Activity:
Write how many lines in the records below include the string "List". No other text should be given.

Data extracts:
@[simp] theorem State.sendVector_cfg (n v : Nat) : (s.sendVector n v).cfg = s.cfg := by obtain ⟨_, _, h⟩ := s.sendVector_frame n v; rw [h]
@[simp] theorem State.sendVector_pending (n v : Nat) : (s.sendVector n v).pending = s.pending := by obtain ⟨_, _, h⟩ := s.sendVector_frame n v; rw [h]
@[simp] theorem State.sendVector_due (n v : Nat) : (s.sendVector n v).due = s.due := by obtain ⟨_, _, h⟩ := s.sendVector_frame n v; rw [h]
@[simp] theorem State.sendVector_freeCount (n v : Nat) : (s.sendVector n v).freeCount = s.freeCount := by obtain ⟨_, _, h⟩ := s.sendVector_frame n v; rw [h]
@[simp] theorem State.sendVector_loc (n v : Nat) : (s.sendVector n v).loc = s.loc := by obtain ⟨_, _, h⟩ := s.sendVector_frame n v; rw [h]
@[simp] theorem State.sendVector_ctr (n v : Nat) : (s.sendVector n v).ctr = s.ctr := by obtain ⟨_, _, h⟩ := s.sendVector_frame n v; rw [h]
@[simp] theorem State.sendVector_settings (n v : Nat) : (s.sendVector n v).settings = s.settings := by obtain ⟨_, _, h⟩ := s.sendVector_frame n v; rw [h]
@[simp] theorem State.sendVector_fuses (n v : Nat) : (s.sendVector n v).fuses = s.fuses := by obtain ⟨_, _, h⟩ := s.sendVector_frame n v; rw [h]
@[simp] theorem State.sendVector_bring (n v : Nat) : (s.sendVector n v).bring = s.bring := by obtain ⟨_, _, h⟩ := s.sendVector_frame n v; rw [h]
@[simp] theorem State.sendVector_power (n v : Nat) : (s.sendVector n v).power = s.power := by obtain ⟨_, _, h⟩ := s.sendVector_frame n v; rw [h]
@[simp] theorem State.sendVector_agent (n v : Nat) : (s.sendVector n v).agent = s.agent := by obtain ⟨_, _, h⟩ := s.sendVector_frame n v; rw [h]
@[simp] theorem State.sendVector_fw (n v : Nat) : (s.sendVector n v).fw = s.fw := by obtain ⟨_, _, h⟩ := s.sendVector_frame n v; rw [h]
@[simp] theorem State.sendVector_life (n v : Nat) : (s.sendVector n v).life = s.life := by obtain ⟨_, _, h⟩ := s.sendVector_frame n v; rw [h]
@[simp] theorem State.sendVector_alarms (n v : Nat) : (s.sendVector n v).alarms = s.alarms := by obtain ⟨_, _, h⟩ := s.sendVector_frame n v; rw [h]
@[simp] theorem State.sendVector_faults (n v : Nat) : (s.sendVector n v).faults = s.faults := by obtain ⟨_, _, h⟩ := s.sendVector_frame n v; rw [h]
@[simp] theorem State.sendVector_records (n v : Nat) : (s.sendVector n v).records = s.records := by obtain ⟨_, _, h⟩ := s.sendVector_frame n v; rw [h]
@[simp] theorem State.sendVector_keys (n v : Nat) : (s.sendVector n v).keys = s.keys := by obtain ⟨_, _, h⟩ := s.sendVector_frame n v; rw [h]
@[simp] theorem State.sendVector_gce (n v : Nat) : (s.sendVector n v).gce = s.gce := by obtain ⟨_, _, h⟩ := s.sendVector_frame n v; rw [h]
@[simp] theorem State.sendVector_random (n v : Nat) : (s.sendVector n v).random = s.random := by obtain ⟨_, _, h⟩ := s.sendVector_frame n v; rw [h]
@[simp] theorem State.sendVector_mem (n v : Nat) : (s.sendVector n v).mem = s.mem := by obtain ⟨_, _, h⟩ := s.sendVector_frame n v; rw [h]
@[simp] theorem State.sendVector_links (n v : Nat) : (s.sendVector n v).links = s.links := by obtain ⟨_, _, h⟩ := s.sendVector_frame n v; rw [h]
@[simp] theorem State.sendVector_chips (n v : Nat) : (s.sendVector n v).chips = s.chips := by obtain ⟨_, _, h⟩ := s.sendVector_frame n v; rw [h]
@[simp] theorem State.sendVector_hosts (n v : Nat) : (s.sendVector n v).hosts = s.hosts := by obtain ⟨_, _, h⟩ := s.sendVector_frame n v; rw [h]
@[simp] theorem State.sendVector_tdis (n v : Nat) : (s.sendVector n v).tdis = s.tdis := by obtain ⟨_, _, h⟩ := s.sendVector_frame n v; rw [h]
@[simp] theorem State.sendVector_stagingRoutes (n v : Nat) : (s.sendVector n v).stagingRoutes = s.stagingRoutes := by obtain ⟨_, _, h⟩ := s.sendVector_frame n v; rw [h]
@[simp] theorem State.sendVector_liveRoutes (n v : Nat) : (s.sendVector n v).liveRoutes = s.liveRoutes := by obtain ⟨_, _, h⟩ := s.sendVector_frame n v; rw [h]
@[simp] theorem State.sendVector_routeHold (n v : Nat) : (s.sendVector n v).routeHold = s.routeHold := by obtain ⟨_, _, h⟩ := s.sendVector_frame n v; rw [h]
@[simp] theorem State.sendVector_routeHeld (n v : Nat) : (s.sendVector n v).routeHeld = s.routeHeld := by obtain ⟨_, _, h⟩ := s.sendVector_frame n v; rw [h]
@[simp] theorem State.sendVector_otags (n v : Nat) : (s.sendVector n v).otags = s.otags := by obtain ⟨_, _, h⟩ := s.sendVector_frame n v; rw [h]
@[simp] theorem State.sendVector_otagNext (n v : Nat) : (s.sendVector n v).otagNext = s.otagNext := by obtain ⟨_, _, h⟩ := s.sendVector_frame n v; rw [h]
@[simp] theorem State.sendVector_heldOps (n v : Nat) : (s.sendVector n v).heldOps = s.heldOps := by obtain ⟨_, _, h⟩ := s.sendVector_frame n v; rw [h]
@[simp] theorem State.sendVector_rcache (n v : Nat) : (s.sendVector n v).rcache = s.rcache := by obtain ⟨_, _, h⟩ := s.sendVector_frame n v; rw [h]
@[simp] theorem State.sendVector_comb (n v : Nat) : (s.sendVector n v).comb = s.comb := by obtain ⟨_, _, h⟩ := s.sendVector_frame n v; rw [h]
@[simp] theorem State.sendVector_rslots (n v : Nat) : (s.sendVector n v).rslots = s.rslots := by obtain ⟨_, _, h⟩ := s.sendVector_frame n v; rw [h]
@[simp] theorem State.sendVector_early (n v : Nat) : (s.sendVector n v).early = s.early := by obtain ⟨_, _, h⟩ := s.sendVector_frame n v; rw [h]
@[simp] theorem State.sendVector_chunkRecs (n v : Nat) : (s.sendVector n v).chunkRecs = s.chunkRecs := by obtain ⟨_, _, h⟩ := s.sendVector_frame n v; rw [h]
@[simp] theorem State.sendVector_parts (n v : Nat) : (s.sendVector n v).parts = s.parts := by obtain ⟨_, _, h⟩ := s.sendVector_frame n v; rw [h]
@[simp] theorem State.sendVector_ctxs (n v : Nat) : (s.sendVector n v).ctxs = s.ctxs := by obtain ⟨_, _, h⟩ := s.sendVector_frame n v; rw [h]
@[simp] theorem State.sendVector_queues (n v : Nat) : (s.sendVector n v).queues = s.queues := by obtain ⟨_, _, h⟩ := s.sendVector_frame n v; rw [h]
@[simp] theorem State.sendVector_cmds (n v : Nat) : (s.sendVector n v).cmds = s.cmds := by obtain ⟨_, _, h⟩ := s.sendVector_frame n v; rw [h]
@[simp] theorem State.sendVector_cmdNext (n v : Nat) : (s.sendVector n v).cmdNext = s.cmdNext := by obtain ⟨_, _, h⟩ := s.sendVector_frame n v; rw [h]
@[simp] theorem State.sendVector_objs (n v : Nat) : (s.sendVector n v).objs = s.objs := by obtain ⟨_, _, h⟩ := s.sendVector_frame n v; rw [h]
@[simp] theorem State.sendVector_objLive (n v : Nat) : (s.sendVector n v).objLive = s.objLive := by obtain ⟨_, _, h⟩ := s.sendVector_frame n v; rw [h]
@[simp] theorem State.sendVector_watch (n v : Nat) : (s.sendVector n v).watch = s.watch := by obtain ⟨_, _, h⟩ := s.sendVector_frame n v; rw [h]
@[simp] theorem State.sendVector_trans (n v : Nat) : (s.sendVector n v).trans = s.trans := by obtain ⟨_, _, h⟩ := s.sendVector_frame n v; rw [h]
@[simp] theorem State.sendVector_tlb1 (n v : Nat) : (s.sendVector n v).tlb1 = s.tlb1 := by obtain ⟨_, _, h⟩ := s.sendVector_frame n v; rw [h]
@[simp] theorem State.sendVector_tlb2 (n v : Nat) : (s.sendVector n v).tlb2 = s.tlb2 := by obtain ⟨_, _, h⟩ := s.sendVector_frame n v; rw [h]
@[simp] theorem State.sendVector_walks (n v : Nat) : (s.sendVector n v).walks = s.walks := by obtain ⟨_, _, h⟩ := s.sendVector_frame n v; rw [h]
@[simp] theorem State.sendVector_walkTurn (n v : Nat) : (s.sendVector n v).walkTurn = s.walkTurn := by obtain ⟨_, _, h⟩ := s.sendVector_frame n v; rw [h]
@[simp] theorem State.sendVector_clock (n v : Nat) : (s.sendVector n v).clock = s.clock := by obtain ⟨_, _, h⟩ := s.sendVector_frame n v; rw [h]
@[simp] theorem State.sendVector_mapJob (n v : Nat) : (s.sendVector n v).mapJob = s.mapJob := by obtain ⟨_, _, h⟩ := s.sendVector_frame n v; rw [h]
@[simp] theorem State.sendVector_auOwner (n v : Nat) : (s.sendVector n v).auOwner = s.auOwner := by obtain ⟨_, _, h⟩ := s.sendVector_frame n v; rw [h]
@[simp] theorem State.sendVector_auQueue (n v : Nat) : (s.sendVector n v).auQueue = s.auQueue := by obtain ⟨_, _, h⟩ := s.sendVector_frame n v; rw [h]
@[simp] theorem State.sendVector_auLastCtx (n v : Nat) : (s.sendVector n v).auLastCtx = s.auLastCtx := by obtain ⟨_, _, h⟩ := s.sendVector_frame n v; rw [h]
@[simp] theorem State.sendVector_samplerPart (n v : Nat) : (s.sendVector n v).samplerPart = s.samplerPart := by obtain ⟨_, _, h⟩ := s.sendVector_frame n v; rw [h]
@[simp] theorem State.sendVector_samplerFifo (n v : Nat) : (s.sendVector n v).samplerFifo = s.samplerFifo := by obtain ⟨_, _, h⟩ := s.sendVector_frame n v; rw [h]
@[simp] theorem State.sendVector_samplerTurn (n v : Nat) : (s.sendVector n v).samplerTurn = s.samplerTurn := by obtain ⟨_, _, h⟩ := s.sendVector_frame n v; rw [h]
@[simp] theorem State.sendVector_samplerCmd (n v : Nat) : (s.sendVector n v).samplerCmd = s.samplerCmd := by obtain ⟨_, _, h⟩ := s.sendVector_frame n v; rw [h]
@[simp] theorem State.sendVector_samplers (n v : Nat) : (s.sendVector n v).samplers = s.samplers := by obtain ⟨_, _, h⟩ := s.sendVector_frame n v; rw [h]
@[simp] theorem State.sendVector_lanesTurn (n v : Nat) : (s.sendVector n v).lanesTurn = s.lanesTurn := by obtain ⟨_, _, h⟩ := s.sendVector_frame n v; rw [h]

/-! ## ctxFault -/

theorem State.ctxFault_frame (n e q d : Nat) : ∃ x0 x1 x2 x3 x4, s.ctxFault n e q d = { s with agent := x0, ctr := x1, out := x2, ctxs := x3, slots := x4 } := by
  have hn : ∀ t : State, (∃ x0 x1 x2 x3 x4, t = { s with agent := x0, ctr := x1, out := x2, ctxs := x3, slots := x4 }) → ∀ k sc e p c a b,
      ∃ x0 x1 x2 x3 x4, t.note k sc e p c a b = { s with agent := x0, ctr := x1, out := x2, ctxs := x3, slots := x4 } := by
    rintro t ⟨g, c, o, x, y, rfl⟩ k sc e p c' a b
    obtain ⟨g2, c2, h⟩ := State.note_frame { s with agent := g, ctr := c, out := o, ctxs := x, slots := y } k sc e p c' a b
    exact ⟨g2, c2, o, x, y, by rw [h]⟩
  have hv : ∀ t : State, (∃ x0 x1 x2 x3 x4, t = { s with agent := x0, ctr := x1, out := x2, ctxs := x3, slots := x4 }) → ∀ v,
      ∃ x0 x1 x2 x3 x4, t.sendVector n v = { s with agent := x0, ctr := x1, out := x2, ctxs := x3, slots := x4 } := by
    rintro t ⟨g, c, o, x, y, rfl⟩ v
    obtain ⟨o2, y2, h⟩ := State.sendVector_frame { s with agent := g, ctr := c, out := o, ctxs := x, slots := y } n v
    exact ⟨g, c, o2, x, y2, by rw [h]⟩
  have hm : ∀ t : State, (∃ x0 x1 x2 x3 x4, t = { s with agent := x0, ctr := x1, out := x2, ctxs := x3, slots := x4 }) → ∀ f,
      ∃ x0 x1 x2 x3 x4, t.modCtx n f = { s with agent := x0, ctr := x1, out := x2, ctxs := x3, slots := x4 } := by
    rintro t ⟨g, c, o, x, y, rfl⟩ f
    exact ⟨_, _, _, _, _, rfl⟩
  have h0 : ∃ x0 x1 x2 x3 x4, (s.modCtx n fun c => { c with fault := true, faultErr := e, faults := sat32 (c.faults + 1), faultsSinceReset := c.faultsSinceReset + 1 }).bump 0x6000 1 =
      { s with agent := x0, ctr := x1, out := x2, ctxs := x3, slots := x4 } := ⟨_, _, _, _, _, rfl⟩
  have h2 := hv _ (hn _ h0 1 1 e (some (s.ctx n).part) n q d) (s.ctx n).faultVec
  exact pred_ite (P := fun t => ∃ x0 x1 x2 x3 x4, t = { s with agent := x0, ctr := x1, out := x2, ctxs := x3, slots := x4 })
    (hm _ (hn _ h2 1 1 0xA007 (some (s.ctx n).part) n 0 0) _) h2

--

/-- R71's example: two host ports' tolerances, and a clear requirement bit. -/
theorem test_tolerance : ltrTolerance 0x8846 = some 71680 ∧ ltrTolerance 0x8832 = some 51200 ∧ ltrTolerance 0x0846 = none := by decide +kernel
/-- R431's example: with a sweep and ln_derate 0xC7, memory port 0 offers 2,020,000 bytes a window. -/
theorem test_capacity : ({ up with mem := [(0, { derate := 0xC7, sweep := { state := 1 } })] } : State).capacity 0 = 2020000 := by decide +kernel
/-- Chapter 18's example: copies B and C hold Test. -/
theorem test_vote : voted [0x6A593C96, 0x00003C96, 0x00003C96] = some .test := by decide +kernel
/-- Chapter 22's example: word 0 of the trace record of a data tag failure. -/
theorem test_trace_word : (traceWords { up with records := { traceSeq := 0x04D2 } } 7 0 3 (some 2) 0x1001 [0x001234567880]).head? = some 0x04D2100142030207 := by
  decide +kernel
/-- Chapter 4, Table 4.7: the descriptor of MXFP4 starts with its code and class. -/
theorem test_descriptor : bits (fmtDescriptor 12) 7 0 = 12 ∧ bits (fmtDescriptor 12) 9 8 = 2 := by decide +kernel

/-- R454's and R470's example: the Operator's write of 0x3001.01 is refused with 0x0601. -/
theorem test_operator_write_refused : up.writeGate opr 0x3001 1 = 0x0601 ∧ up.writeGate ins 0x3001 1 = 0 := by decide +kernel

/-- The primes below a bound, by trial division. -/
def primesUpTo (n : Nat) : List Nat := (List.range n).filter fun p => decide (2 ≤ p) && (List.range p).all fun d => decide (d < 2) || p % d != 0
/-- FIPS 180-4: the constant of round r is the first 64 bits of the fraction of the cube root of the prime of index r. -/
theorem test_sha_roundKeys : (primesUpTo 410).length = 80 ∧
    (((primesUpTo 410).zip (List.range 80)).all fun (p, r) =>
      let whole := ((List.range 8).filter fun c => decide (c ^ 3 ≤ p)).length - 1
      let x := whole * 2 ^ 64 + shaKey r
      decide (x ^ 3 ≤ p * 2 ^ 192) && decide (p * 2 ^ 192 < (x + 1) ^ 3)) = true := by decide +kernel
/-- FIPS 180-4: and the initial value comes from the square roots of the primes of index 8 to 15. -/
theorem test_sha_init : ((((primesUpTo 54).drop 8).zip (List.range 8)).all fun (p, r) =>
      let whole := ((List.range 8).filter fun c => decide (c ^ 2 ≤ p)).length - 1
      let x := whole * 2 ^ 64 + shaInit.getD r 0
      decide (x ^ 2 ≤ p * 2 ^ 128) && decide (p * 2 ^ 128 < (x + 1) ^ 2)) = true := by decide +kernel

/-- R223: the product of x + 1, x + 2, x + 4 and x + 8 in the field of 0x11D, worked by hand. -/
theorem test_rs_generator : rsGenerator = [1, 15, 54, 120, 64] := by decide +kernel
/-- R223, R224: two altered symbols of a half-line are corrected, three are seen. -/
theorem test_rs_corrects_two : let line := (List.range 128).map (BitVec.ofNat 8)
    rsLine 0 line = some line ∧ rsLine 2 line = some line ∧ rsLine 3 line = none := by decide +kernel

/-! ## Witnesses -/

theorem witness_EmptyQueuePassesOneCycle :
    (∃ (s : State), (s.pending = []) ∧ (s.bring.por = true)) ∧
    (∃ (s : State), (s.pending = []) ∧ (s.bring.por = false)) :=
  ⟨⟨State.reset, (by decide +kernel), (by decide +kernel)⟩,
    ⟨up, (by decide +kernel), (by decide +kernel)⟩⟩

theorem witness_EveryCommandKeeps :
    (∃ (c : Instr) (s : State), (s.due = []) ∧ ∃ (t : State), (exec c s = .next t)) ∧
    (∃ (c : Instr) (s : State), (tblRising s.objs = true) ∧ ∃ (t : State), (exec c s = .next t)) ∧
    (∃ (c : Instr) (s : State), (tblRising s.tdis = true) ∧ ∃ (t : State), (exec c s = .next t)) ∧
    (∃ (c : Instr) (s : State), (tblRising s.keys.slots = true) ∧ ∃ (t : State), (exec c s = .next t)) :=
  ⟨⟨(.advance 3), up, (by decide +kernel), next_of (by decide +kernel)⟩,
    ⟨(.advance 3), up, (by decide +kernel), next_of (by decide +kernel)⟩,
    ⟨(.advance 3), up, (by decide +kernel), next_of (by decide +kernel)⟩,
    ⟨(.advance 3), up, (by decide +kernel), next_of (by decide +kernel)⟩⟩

--

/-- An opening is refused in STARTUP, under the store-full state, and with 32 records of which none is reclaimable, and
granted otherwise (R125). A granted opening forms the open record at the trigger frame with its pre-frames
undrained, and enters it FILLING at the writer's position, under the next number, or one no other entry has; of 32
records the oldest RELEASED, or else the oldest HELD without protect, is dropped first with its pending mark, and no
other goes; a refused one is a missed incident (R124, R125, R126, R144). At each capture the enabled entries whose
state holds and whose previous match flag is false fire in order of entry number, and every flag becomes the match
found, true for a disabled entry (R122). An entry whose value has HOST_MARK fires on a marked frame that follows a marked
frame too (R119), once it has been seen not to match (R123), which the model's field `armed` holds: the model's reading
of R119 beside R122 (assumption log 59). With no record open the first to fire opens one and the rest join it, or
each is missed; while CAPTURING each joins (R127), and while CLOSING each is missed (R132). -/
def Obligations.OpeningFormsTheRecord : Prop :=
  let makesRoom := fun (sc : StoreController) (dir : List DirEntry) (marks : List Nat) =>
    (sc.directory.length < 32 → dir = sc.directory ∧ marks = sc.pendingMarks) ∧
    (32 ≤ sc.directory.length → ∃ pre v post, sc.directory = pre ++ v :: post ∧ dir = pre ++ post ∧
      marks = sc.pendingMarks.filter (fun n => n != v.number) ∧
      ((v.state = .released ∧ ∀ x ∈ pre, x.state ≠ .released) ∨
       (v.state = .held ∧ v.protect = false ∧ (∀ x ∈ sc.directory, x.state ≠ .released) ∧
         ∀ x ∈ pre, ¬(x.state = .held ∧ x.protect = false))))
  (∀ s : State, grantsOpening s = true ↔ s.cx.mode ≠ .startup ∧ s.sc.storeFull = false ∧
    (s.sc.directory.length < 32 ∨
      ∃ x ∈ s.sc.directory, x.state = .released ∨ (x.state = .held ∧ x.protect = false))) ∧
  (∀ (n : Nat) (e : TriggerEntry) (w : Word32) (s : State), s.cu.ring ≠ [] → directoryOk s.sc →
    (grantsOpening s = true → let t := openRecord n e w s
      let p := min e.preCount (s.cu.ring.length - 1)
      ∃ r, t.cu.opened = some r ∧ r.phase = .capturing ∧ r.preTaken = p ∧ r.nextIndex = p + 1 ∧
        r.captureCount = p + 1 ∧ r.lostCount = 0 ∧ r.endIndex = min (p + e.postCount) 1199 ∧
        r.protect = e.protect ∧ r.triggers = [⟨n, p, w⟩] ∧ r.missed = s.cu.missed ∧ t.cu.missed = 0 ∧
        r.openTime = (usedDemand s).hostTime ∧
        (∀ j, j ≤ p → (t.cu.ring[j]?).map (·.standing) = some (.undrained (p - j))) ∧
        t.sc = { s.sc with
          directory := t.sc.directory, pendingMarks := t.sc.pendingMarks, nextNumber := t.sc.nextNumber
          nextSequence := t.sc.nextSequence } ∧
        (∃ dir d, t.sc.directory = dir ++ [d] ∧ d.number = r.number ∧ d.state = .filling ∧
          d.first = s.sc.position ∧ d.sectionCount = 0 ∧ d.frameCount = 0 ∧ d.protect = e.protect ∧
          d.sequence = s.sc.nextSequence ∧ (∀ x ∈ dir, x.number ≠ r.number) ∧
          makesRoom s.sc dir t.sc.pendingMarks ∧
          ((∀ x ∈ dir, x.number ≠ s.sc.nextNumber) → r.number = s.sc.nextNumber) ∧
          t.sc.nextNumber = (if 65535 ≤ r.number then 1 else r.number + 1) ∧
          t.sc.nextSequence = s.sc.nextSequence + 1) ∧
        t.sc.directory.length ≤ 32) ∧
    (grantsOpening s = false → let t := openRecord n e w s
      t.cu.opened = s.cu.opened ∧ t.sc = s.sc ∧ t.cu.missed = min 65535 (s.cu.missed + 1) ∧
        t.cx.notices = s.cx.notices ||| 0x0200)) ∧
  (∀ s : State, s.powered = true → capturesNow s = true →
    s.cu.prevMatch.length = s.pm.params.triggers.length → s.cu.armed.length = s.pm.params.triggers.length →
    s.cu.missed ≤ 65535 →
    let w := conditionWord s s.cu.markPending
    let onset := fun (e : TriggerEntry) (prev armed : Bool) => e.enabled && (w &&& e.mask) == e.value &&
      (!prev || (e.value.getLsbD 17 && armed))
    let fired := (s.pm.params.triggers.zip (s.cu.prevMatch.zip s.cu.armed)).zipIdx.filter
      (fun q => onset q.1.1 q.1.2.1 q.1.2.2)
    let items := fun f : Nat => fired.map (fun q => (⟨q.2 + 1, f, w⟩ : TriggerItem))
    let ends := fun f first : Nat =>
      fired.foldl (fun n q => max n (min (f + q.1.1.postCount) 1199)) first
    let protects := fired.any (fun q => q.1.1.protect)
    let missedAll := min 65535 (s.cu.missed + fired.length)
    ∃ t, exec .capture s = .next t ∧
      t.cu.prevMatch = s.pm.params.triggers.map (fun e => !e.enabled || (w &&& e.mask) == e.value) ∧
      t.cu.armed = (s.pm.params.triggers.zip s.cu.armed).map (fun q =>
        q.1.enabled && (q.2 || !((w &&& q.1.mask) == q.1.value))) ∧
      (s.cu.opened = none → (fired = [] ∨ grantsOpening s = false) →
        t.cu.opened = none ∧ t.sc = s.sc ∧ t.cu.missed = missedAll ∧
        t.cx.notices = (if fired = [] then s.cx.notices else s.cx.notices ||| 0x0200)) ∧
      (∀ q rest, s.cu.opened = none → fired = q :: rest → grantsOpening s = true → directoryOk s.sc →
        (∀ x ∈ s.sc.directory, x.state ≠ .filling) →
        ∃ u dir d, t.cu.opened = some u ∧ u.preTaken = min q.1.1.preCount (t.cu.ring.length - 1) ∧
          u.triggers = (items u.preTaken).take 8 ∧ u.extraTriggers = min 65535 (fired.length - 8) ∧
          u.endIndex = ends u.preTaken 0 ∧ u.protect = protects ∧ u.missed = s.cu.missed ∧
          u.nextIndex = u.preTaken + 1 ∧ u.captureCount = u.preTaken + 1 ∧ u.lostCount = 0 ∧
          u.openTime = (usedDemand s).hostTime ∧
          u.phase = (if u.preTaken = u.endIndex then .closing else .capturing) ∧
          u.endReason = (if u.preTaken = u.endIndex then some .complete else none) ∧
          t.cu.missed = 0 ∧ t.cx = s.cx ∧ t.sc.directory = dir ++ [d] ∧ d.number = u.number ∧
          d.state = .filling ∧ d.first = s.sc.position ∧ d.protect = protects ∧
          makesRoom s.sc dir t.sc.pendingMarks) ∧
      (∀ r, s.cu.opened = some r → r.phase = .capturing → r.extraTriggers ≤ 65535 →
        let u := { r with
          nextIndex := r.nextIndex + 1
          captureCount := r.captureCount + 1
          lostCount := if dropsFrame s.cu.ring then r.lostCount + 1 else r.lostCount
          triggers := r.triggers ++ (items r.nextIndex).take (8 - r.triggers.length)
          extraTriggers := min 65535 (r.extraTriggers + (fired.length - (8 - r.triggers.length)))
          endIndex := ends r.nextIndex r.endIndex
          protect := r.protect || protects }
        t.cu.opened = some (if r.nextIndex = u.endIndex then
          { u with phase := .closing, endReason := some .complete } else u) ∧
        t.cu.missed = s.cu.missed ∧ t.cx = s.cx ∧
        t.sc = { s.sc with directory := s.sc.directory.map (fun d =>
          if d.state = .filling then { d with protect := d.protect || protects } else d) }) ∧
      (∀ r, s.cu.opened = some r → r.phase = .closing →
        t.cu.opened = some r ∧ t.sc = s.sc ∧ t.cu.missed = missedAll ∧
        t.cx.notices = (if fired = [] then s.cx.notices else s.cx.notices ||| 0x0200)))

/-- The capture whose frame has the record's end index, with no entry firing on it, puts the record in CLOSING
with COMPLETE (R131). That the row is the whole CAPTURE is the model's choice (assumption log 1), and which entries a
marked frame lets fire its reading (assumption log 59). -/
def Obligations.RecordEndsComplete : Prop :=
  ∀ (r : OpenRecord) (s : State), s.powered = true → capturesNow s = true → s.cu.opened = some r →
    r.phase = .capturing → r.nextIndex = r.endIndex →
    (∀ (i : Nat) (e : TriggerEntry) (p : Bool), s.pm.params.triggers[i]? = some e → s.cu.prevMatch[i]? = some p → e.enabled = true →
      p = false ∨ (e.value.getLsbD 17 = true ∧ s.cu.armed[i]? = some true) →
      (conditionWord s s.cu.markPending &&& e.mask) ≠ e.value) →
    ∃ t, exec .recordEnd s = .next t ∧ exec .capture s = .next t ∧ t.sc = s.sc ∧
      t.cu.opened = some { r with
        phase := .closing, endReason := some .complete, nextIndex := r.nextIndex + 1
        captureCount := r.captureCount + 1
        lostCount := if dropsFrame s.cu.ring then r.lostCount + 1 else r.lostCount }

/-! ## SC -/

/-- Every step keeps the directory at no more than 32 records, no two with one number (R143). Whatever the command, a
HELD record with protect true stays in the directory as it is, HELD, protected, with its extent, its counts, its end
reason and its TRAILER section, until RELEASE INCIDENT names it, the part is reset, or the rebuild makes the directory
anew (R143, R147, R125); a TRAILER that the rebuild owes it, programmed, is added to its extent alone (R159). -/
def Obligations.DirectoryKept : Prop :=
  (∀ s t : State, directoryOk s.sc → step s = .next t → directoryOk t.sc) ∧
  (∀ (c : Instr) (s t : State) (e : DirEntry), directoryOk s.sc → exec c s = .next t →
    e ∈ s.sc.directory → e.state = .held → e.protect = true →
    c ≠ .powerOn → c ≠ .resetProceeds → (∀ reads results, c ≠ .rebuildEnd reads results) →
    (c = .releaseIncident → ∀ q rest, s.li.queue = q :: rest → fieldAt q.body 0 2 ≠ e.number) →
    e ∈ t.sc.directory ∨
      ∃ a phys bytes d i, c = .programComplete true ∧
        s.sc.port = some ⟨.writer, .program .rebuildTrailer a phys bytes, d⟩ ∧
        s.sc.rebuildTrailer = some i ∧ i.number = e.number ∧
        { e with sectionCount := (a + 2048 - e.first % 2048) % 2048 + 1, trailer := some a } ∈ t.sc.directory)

Result of the task:
7